_TASK DIRECTIONS_
Output every entry verbatim.

_Dataset entries_
= Beginning of Section =

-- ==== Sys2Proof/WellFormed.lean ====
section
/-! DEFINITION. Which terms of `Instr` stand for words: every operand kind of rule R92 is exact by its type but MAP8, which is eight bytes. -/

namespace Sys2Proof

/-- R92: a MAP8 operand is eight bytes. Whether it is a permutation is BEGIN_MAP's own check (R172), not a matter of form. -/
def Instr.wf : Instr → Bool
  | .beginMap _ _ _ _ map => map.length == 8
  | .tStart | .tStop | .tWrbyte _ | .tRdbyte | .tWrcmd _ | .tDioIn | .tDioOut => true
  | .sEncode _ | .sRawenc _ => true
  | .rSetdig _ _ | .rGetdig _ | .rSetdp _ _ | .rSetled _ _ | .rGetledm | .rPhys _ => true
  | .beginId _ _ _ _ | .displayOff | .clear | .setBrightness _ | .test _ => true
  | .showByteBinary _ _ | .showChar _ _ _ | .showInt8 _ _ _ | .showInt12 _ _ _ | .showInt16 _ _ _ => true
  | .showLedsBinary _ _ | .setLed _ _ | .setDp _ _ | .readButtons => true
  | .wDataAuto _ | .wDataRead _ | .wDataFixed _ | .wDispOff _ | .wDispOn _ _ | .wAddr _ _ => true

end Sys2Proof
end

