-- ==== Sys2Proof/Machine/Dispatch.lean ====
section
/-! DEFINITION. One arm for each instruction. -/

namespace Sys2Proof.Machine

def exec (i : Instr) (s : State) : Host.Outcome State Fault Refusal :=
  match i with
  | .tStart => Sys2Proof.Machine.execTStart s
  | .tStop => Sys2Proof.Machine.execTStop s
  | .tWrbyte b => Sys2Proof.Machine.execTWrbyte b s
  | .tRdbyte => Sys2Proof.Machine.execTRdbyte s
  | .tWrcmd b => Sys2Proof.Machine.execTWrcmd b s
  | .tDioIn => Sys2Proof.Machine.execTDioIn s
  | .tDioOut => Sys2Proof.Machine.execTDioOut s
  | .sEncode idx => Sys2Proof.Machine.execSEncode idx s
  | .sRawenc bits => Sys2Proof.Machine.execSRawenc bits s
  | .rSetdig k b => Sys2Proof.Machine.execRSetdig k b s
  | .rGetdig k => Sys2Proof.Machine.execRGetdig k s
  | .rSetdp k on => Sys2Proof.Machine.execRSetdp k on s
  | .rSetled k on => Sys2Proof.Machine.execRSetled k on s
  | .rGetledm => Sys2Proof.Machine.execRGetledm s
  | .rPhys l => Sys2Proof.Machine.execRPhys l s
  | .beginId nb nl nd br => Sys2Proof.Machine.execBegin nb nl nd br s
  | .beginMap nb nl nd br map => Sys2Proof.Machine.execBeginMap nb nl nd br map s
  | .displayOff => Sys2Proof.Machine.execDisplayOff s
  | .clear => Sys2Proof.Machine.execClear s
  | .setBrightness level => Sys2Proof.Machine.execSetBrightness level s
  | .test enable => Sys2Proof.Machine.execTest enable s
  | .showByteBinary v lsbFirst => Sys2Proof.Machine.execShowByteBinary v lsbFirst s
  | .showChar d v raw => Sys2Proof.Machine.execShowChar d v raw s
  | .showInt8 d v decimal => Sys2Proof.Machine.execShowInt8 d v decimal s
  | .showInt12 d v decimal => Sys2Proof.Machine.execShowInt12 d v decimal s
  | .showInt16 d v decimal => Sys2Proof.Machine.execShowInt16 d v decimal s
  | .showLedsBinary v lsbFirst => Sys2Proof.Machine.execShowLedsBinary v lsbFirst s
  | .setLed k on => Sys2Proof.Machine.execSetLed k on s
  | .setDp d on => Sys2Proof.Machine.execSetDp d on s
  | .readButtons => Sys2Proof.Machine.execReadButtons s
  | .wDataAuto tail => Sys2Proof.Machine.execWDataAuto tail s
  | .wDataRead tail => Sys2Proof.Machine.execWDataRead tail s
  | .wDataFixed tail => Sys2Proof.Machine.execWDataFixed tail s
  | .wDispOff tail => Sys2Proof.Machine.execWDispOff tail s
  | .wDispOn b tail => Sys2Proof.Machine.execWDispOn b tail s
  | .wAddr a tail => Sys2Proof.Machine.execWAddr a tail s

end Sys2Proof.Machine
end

= End of Section =

_SOLUTION TO THE EXERCISE_
-- ==== Sys2Proof/WellFormed.lean ====
section
/-! DEFINITION. Which terms of `Instr` stand for words: every operand kind of rule R92 is exact by its type but MAP8, which is eight bytes. -/

namespace Sys2Proof

/-- R92: a MAP8 operand is eight bytes. Whether it is a permutation is BEGIN_MAP's own check (R172), not a matter of form. -/
def Instr.wf : Instr → Bool
  | .beginMap _ _ _ _ map => map.length == 8
  | .tStart | .tStop | .tWrbyte _ | .tRdbyte | .tWrcmd _ | .tDioIn | .tDioOut => true
  | .sEncode _ | .sRawenc _ => true
  | .rSetdig _ _ | .rGetdig _ | .rSetdp _ _ | .rSetled _ _ | .rGetledm | .rPhys _ => true
  | .beginId _ _ _ _ | .displayOff | .clear | .setBrightness _ | .test _ => true
  | .showByteBinary _ _ | .showChar _ _ _ | .showInt8 _ _ _ | .showInt12 _ _ _ | .showInt16 _ _ _ => true
  | .showLedsBinary _ _ | .setLed _ _ | .setDp _ _ | .readButtons => true
  | .wDataAuto _ | .wDataRead _ | .wDataFixed _ | .wDispOff _ | .wDispOn _ _ | .wAddr _ _ => true

end Sys2Proof
end

-- ==== Sys2Proof/Machine/Dispatch.lean ====
section
/-! DEFINITION. One arm for each instruction. -/

namespace Sys2Proof.Machine

def exec (i : Instr) (s : State) : Host.Outcome State Fault Refusal :=
  match i with
  | .tStart => Sys2Proof.Machine.execTStart s
  | .tStop => Sys2Proof.Machine.execTStop s
  | .tWrbyte b => Sys2Proof.Machine.execTWrbyte b s
  | .tRdbyte => Sys2Proof.Machine.execTRdbyte s
  | .tWrcmd b => Sys2Proof.Machine.execTWrcmd b s
  | .tDioIn => Sys2Proof.Machine.execTDioIn s
  | .tDioOut => Sys2Proof.Machine.execTDioOut s
  | .sEncode idx => Sys2Proof.Machine.execSEncode idx s
  | .sRawenc bits => Sys2Proof.Machine.execSRawenc bits s
  | .rSetdig k b => Sys2Proof.Machine.execRSetdig k b s
  | .rGetdig k => Sys2Proof.Machine.execRGetdig k s
  | .rSetdp k on => Sys2Proof.Machine.execRSetdp k on s
  | .rSetled k on => Sys2Proof.Machine.execRSetled k on s
  | .rGetledm => Sys2Proof.Machine.execRGetledm s
  | .rPhys l => Sys2Proof.Machine.execRPhys l s
  | .beginId nb nl nd br => Sys2Proof.Machine.execBegin nb nl nd br s
  | .beginMap nb nl nd br map => Sys2Proof.Machine.execBeginMap nb nl nd br map s
  | .displayOff => Sys2Proof.Machine.execDisplayOff s
  | .clear => Sys2Proof.Machine.execClear s
  | .setBrightness level => Sys2Proof.Machine.execSetBrightness level s
  | .test enable => Sys2Proof.Machine.execTest enable s
  | .showByteBinary v lsbFirst => Sys2Proof.Machine.execShowByteBinary v lsbFirst s
  | .showChar d v raw => Sys2Proof.Machine.execShowChar d v raw s
  | .showInt8 d v decimal => Sys2Proof.Machine.execShowInt8 d v decimal s
  | .showInt12 d v decimal => Sys2Proof.Machine.execShowInt12 d v decimal s
  | .showInt16 d v decimal => Sys2Proof.Machine.execShowInt16 d v decimal s
  | .showLedsBinary v lsbFirst => Sys2Proof.Machine.execShowLedsBinary v lsbFirst s
  | .setLed k on => Sys2Proof.Machine.execSetLed k on s
  | .setDp d on => Sys2Proof.Machine.execSetDp d on s
  | .readButtons => Sys2Proof.Machine.execReadButtons s
  | .wDataAuto tail => Sys2Proof.Machine.execWDataAuto tail s
  | .wDataRead tail => Sys2Proof.Machine.execWDataRead tail s
  | .wDataFixed tail => Sys2Proof.Machine.execWDataFixed tail s
  | .wDispOff tail => Sys2Proof.Machine.execWDispOff tail s
  | .wDispOn b tail => Sys2Proof.Machine.execWDispOn b tail s
  | .wAddr a tail => Sys2Proof.Machine.execWAddr a tail s

end Sys2Proof.Machine
end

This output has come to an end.